When you find the line with "let s1 := s.advanceTo" among the records below, reproduce it and each line after it exactly, ending with the line with "is on yet. -/".
■ ■ ■ ■ ■ ■ ■
-- ==== Sys2Proof/Machine/Epoch.lean ====
section
/-! DEFINITION. The edges of a period that bind the blocks together: E0, E4, E6 and the E0 that ends BOOT (spec/01_period_and_roles.md R10–R16;
spec/04_clocks_timebase.md R64–R74). -/
namespace Sys2Proof.Machine

/-! ## Step (1): time, samples and what the rings brought -/

/-- A signed number of eighths of a nanosecond in nanoseconds; where it is not whole, one of its two neighbours, the choice a free value
because R72 does not state the rounding. -/
def State.eighths (s : State) (n : Int) : Int × State :=
  if n % 8 = 0 then (n / 8, s) else let (w, s1) := s.takeFree; (n / 8 + (if bit w 0 then 1 else 0), s1)

/-- Distance of this E0 from the nearest instant EPOCH_OFFSET names, in eighths of a nanosecond (R72). -/
def State.epochDeviation (s : State) : Int :=
  let p := 5 * max 1 s.period
  let d := (((s.clk.plant8 % 8000000000 : Nat) : Int) - (5 * s.getF Reg.TIME_EPOCH_OFFSET 0 24 : Nat)) % (p : Nat)
  if (p : Int) < 2 * d then d - p else d

/-- EPOCH_ERR at this E0; a deviation above ALIGN_TOL ends the alignment (ALIGN_LOST), and the planned E0 begins it (R72). -/
def State.alignJudge (s : State) (planned : Bool) : State :=
  if !s.getB Reg.TIME_EPOCH_CTRL 0 then s
  else
    let (err, s1) := s.eighths s.epochDeviation
    let s2 := s1.setR Reg.TIME_EPOCH_ERR (wInt err)
    if s.clk.aligning && planned then ({ s2 with clk.aligning := false }).setB Reg.TIME_EPOCH_CTRL 16 true
    else if s.getB Reg.TIME_EPOCH_CTRL 16 && decide (s.getF Reg.TIME_EPOCH_CTRL 1 15 < err.natAbs) then
      (s2.setB Reg.TIME_EPOCH_CTRL 16 false).irqLog 1 4 Pg.TIME 0 []
    else s2

/-- The instant itself: the last period ends, the plant time is latched, and PERIOD_CNT and MODE_SINCE count (R11, R15, R59, R67, R68). -/
def State.epochInstant (s : State) : State :=
  let planned := s.clk.e0Plan.isSome
  let s1 := s.pumpEndPeriod
  let s2 := { s1 with clk.e0 := s1.clk.tick, clk.e0Plan := none, clk.e6Done := false, lvDone := false }
  let s3 := ((s2.setR Reg.TIME_EPOCH_NS (w32 s2.ns)).setR Reg.TIME_EPOCH_SEC_LO (w32 s2.sec)).setR Reg.TIME_EPOCH_SEC_HI (w32 (s2.sec / 2 ^ 32))
  (((s3.alignJudge planned).incMod Reg.TIME_PERIOD_CNT).incSat Reg.PWR_MODE_SINCE).irq Pg.TIME 0

/-- The sixteen converter codes that this period's snapshot holds, as SYNC takes them (R142, R211). -/
def State.syncCodes (s : State) (l : List (BitVec 16)) : State :=
  { s with lvSnap := ((List.range 16).zip l).foldl (fun m e => SMap.set 0 e.1 (w32 e.2.toNat) m) s.lvSnap }

/-- The rings at E0: the trains back are taken, and the echo observed; mirrors and arrays follow (R126, R259, R270, R272, R275). -/
def State.ringsE0 (s : State) : State :=
  let s1 := (List.range 8).foldl (fun s n => if s.ringOn n && s.serves n then s.ringTake n else s) s
  (s1.observeE0.rejoinE0).mirrorUpdate

/-- Step (1) of R15. -/
def State.epochSamples (s : State) (i : EpochIn) : State :=
  let s1 := (s.epochInstant.mdatSamples i.mdat).syncCodes i.adc
  if s.pw.role = .cell then s1 else s1.ringsE0

/-! ## Steps (2) to (4) -/

/-- Parts (2a) to (2c) of step (2): channels and the bank, tables, the ring plan with what follows from it (R15, R276). -/
def State.epochSwaps (s : State) : State :=
  let s1 := s.channelWork.tableSwaps
  if s.pw.role = .cell then s1 else ((s1.planSwap.takeoverJudge).carrierRecompute).e5Refresh

/-- The end of BOOT: CONFIGURE, or SAFE where the record shows the device was serving; in SAFE the second cause joins (R46, R51, R52). -/
def State.bootExit (s : State) : State :=
  if s.pw.prior then s.enterSafe SafeCause.priorActive
  else if s.pw.mode = .boot then s.transition .configure
  else s

/-- Part (2d): the pending request, after the end of BOOT at the E0 that ends it (R47). -/
def State.epochMode (s : State) (boot : Bool) : State :=
  let s1 := (if boot then s.bootExit else s).modeEval
  if s1.pw.mode = .configure ∧ s.pw.mode ≠ .configure then s1.idmScanOp else s1

/-- Step (3): the CMT registers that commit at the period start, PERIOD and the profile limits (R37, R67, R119). -/
def State.epochCommits (s : State) : State :=
  (if s.getB (Hdr.SHADOW_CTRL Pg.TIME) 8 then s.commitPage Pg.TIME else s).commitProf

/-! ## After step (4) -/

/-- Sump words 3 to 5: T_S, PERIOD_CNT and the mode (R93). -/
def State.systemWords (s : State) : State :=
  ((s.setSump 3 s.tS).setSump 4 (s.getR Reg.TIME_PERIOD_CNT)).setSump 5 (w32 (modeCode s.pw.mode))

/-- The blocks that write system words, in the order of R143 (R137, R143, R284). -/
def State.epochWords (s : State) (i : EpochIn) : State :=
  let s1 := s.systemWords
  let s2 := if s.pw.role = .cell then s1.cellE0 else (s1.policyE0 i.sync).profE0.tracksE0
  { s2.compE0 with pw.safeNew := false }

/-- The functions of the Guard whose cause is no longer there (R333, R338): a stage or window that is not armed, a request that is not held,
a heartbeat that moved, and balls that follow. -/
def State.guardGone (s : State) (moved : Bool) (f : Nat) : Bool :=
  if f < 16 ∨ f = 20 then !fnArmed f s.grd.modeRep
  else if f < 19 then !s.guardReq (f - 16)
  else if f = 19 then moved || !fnArmed f s.grd.modeRep
  else if f = 25 then decide (s.grd.stuckBalls = 0)
  else false

/-- The internal link at E0: the mode in force and HEARTBEAT pass to the Guard (R329, R333). -/
def State.guardE0 (s : State) : State :=
  if s.grd.inReset then s
  else
    let hb := s.sumpW 48
    let moved := decide (hb ≠ s.getR Reg.GRD_HB_LAST)
    let s1 := ({ s with grd.modeRep := s.pw.mode }.setR Reg.GRD_HB_LAST hb).guardReqs
    s1.modR Reg.GRD_TRIP_ACTIVE (fun w => (List.range 26).foldl (fun w f => if s1.guardGone moved f then putBit w f false else w) w)

/-- SYNC_OUT carries a 50 ns pulse at each E0 with SYNC_OUT_SRC = 1 (R71). -/
def State.syncOutE0 (s : State) : State :=
  if s.getB Reg.TIME_IO_CFG 0 then { s with syncOut := some (s.clk.tick + 80) } else s

/-- Counts of E0s: the held interlock pairs, the adaptation intervals; tune commands fall due, and a time-triggered sequence may start
(R194, R207, R243, R244). -/
def State.epochCounts (s : State) : State :=
  let s1 := (List.range 4).foldl (fun s g => if s.ilkHeld g then { s with ilkE0 := SMap.set 0 g (min 2 (SMap.get 0 g s.ilkE0 + 1)) s.ilkE0 } else s) s
  let s2 := (List.range 16).foldl (fun s n =>
    if s.laneUsed n then s.modLane n (fun l => { l with adPeriods := l.adPeriods + 1, tuneDue := l.tuneCmd.isSome }) else s) s1
  (List.range 2).foldl (fun s n => s.setAdc n { s.adcS n with stepDone := false }) s2

/-- The generators, converters and comparators at E0 (R179, R182, R207, R216, R288). -/
def State.epochDrives (s : State) : State :=
  let s1 := if s.pw.role = .cell then s.cellPhases else s
  let s2 := (List.range 12).foldl (fun s g => if s.idle (Pg.PWMn g) then s else s.pwmE0 g) s1
  (s2.adcFire 25).cmpSettleAll

/-- E0 (R15): the four steps in order, then the blocks that write before E2; `boot` at the E0 that ends BOOT. -/
def State.epochBody (s : State) (i : EpochIn) (boot : Bool) : State :=
  let s1 := ((((s.epochSamples i).epochSwaps).epochMode boot).epochCommits).chooseSlice
  let s2 := (s1.epochDrives.epochWords i).epochCounts
  ((((s2.gooseE0).auxE0).pubsFollow).guardE0).syncOutE0

/-- A fresh E0, the first after the generator was stopped: the divided clocks start together on it, and the generators held for a relock
go on (R64–R66). -/
def State.freshE0 (s : State) : State :=
  let s1 := s.elapse 8
  { s1 with clk.gen := true, clk.relock := false, clk.halted := false, clk.e0Plan := none, clk.div0 := s1.clk.tick }

/-- In SAFE with the PLL unlocked the generator halts where its next E0 would fall (R66). -/
def State.haltE0 (s : State) : State := { s with clk.gen := false, clk.halted := true }

/-- EPOCH (R15): at the instant the next E0 falls; after a relock or a halt, once the PLL is locked, a fresh E0. -/
def execEpoch (i : EpochIn) (s : State) : Host.Outcome State Fault Refusal :=
  if !s.awake then done s
  else if s.clk.gen then
    let s1 := s.advanceTo (s.clk.e0Plan.getD (s.clk.e0 + s.period))
    if s.pw.mode = .safe ∧ !s.pllLocked then done s1.haltE0 else done (s1.epochBody i false)
  else if (s.clk.relock || s.clk.halted) && s.pllLocked then done ((s.freshE0.epochBody i false).pwmThaw)
  else done s

/-- What the outside gives at the E0 that ends BOOT: no modulator or observer is on yet. -/
def epochIn0 : EpochIn :=
  { sync := { thetaObs := 0, fll := 0, vp := 0, vn := 0, phMin := 0, phMax := 0, vpd := 0, vpq := 0, vnd := 0, vnq := 0, theta := 0, omega := 0 },
    mdat := [], adc := [] }

/-- At the end of BOOT plant time is loaded from a valid RTC (R384). -/
def State.rtcLoad (s : State) : State :=
  if s.kp.rtcValid then { s with clk.plant8 := (s.kp.rtcSec * 8000000000 + s.kp.rtcFrac * 8000000000 / 32768) % plantMod } else s

/-- BOOT_END (R46, R52): the first E0 after root PLL lock, once the steps of BOOT are done. -/
def execBootEnd (s : State) : Host.Outcome State Fault Refusal :=
  if decide (s.pw.mode = .boot ∨ s.pw.mode = .safe) && s.pw.bootDone && s.pllLocked && !s.clk.gen && !s.clk.relock && !s.clk.halted then
    done (s.freshE0.rtcLoad.epochBody epochIn0 true)
  else done s

/-! ## E4 and E6 -/

/-- OUT_PHASE (R12, R86, R258): at E4 the output set is committed and every train departs; nothing while no bank is in force. -/
def execOutPhase (s : State) : Host.Outcome State Fault Refusal :=
  if !s.awake || !s.clk.gen || !s.pump.inForce || s.pump.e4Done then done s
  else
    let s1 := (s.advanceTo (s.clk.e0 + s.stepTick s.outPhase)).outCommit
    done (if s.pw.role = .cell then s1 else s1.ringsDepart)

/-- The output words of the plan's LOCAL entry of generator `g` for outputs A and B: 0xFFFF for none (R261). -/
def planLocal (b : SMap Byte) (g : Nat) (second : Bool) : Nat := planHalf b (0x48 + 4 * g + (if second then 2 else 0))

/-- The Wellhead stages the words of LOCAL in its own generators that take staged fractions (R13, R171, R261). -/
def State.localStage (s : State) (g : Nat) : State :=
  let a := planLocal s.body g false
  let b := planLocal s.body g true
  if !s.pwmStaged g || (decide (a = 0xFFFF) && decide (b = 0xFFFF)) then s
  else
    s.pwmStage g (if a = 0xFFFF then s.getR (Reg.PWMn_STG_A g) else s.outWord a) (if b = 0xFFFF then s.getR (Reg.PWMn_STG_B g) else s.outWord b)

/-- APPLY_PHASE in force: 0 while no ring plan is (R10, R20). -/
def State.applyPhase (s : State) : Nat := s.getF Reg.TIME_APPLY_PHASE 0 8

/-- APPLY_PHASE (R13, R285, R400): at E6 a Cell takes its part or coasts, a Wellhead stages its own generators; then the auxiliary ports.
Without a ring plan no E6 occurs (R20). -/
def execApplyPhase (s : State) : Host.Outcome State Fault Refusal :=
  if !s.awake || !s.clk.gen || decide (s.applyPhase = 0) || s.clk.e6Done then done s
  else
    let s1 := { s.advanceTo (s.clk.e0 + s.stepTick s.applyPhase) with clk.e6Done := true }
    if s.pw.role = .cell then done s1.cellApply
    else done ((((List.range 12).foldl State.localStage s1).auxE6 0).auxE6 1)

end Sys2Proof.Machine
end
■ ■ ■ ■ ■ ■ ■
▶ Response to the exercise:
    let s1 := s.advanceTo (s.clk.e0Plan.getD (s.clk.e0 + s.period))
    if s.pw.mode = .safe ∧ !s.pllLocked then done s1.haltE0 else done (s1.epochBody i false)
  else if (s.clk.relock || s.clk.halted) && s.pllLocked then done ((s.freshE0.epochBody i false).pwmThaw)
  else done s

/-- What the outside gives at the E0 that ends BOOT: no modulator or observer is on yet. -/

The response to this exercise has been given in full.